Problem to solve: When a line in the entries contains the word "their", copy that line in full.

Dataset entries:
____________________

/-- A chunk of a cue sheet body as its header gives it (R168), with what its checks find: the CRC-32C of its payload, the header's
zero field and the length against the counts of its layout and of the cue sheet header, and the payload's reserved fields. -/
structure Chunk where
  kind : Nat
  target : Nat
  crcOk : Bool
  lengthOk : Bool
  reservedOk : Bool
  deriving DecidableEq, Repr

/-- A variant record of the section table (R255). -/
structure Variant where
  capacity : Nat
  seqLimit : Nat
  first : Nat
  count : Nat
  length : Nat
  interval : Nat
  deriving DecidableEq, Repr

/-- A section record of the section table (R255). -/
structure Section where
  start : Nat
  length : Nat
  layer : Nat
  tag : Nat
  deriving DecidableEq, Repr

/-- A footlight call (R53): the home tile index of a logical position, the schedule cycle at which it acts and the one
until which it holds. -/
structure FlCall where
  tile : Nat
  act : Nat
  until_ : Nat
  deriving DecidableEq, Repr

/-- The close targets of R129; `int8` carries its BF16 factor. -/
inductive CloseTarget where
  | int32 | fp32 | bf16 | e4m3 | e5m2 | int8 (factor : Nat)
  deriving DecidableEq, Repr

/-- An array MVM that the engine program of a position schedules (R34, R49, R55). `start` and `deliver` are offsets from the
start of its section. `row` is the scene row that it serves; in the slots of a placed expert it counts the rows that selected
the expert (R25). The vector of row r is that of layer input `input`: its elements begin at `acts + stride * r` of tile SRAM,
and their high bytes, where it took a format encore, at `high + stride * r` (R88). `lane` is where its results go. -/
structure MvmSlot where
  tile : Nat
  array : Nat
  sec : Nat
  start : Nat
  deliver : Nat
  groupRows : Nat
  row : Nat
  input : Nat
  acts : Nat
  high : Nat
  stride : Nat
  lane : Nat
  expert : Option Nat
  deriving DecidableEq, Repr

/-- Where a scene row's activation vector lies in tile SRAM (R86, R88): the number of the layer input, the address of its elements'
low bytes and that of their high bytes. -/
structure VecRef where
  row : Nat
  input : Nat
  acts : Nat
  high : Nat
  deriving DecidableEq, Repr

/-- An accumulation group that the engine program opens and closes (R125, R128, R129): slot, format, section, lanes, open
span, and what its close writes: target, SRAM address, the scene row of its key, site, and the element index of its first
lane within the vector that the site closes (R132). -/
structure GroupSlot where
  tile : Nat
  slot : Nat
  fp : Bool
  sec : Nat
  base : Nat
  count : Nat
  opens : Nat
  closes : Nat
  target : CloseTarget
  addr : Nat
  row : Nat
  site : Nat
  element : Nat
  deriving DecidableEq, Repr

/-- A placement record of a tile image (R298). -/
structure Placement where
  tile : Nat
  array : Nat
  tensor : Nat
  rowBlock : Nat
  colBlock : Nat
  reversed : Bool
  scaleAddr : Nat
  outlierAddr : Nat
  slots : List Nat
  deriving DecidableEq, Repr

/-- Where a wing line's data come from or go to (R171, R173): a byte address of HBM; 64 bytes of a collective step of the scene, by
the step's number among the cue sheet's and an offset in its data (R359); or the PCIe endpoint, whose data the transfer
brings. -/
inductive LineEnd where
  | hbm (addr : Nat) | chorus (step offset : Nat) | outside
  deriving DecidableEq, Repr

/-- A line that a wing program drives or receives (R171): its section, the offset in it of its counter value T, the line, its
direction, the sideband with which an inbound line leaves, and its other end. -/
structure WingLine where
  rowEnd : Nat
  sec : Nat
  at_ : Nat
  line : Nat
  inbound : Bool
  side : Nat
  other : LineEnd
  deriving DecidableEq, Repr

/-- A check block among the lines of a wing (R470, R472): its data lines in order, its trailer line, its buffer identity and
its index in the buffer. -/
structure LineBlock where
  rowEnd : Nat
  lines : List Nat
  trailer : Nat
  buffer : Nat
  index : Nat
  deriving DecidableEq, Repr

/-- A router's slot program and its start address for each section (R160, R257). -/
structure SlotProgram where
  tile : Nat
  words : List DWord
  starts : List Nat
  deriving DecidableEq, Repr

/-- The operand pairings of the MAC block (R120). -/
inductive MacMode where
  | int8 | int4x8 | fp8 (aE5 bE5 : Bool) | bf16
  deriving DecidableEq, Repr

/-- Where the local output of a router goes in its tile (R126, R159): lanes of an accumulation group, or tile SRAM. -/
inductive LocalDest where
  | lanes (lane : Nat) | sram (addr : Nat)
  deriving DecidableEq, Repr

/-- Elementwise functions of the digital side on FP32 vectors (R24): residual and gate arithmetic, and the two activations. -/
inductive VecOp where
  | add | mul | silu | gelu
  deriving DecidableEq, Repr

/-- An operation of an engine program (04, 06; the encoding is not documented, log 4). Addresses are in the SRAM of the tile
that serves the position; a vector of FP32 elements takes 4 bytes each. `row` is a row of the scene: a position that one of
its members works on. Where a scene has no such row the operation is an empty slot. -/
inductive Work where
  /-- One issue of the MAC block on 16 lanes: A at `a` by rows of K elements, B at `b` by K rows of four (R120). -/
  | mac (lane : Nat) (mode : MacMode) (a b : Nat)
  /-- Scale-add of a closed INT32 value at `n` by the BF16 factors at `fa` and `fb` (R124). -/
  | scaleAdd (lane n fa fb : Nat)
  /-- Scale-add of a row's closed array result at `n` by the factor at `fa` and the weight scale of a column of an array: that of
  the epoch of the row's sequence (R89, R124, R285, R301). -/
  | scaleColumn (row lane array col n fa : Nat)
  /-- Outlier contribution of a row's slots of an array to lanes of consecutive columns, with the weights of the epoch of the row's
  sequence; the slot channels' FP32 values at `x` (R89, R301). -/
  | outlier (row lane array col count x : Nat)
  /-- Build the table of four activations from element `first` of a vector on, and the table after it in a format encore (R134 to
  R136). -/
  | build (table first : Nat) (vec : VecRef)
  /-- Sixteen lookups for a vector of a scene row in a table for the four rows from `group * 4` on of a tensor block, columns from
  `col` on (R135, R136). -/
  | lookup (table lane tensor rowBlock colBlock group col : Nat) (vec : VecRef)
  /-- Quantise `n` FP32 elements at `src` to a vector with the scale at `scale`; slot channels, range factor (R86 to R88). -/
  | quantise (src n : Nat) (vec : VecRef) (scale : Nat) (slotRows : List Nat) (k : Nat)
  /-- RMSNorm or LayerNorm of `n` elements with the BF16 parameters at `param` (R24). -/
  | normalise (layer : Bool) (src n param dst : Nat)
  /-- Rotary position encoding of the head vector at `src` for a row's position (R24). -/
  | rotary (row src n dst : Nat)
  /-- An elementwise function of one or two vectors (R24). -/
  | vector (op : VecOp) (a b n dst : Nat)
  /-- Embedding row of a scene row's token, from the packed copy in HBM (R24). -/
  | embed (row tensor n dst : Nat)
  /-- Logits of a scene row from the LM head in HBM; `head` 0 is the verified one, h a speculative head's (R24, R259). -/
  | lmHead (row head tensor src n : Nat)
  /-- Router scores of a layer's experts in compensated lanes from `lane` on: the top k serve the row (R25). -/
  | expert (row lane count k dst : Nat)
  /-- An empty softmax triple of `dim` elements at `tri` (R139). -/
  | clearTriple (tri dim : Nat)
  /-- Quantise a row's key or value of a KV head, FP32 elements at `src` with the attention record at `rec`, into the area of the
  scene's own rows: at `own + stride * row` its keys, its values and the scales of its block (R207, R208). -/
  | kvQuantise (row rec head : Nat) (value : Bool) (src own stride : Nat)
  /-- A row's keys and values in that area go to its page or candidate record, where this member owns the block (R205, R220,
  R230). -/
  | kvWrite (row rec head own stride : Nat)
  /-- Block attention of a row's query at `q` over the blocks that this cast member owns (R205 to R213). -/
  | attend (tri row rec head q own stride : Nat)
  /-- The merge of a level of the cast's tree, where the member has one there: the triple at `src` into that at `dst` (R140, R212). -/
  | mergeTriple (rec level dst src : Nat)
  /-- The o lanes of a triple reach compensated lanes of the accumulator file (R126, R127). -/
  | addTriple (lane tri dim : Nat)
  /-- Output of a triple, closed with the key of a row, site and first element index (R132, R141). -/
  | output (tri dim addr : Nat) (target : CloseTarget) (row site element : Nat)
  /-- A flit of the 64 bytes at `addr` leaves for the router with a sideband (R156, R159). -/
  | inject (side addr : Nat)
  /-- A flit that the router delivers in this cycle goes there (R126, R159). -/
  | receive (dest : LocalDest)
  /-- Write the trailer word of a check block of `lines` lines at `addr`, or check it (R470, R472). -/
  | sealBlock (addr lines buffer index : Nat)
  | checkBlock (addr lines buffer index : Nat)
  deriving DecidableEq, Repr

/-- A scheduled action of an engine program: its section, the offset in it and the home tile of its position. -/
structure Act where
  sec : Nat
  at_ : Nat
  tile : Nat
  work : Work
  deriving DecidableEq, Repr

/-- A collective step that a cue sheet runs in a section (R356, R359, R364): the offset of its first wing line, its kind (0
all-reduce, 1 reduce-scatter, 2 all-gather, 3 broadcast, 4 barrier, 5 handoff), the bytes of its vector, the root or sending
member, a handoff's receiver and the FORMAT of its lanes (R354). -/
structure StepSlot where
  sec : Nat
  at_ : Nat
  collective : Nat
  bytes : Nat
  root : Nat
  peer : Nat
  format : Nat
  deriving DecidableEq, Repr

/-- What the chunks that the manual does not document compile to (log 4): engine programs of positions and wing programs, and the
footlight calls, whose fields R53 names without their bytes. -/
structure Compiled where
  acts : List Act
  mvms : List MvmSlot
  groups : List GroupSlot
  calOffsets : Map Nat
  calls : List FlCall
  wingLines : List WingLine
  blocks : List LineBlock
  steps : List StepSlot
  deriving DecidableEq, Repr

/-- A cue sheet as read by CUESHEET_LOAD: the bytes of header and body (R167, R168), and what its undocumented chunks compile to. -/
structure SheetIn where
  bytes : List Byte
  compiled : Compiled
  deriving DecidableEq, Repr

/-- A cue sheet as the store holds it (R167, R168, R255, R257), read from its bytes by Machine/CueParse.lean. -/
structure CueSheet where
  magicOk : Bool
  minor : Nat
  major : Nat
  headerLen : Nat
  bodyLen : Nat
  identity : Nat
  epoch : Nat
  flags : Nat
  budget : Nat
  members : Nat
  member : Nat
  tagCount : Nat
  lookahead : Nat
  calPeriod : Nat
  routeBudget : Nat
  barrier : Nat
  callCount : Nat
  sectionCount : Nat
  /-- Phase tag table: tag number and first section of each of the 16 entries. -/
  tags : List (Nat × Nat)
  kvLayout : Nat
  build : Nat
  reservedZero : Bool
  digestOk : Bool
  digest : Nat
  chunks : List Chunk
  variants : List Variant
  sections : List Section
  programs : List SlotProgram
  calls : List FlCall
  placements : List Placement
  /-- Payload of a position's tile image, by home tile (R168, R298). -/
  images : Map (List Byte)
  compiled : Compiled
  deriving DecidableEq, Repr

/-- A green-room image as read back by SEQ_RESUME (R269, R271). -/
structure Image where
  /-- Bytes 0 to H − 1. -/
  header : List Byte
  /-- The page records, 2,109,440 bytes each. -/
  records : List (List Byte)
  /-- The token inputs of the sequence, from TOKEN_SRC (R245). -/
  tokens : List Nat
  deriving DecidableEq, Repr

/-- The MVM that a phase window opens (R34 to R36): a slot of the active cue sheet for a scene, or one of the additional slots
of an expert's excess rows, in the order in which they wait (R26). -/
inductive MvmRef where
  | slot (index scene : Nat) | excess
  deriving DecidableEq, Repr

____________________

Finished exercise:
and their high bytes, where it took a format encore, at `high + stride * r` (R88). `lane` is where its results go. -/
low bytes and that of their high bytes. -/
footlight calls, whose fields R53 names without their bytes. -/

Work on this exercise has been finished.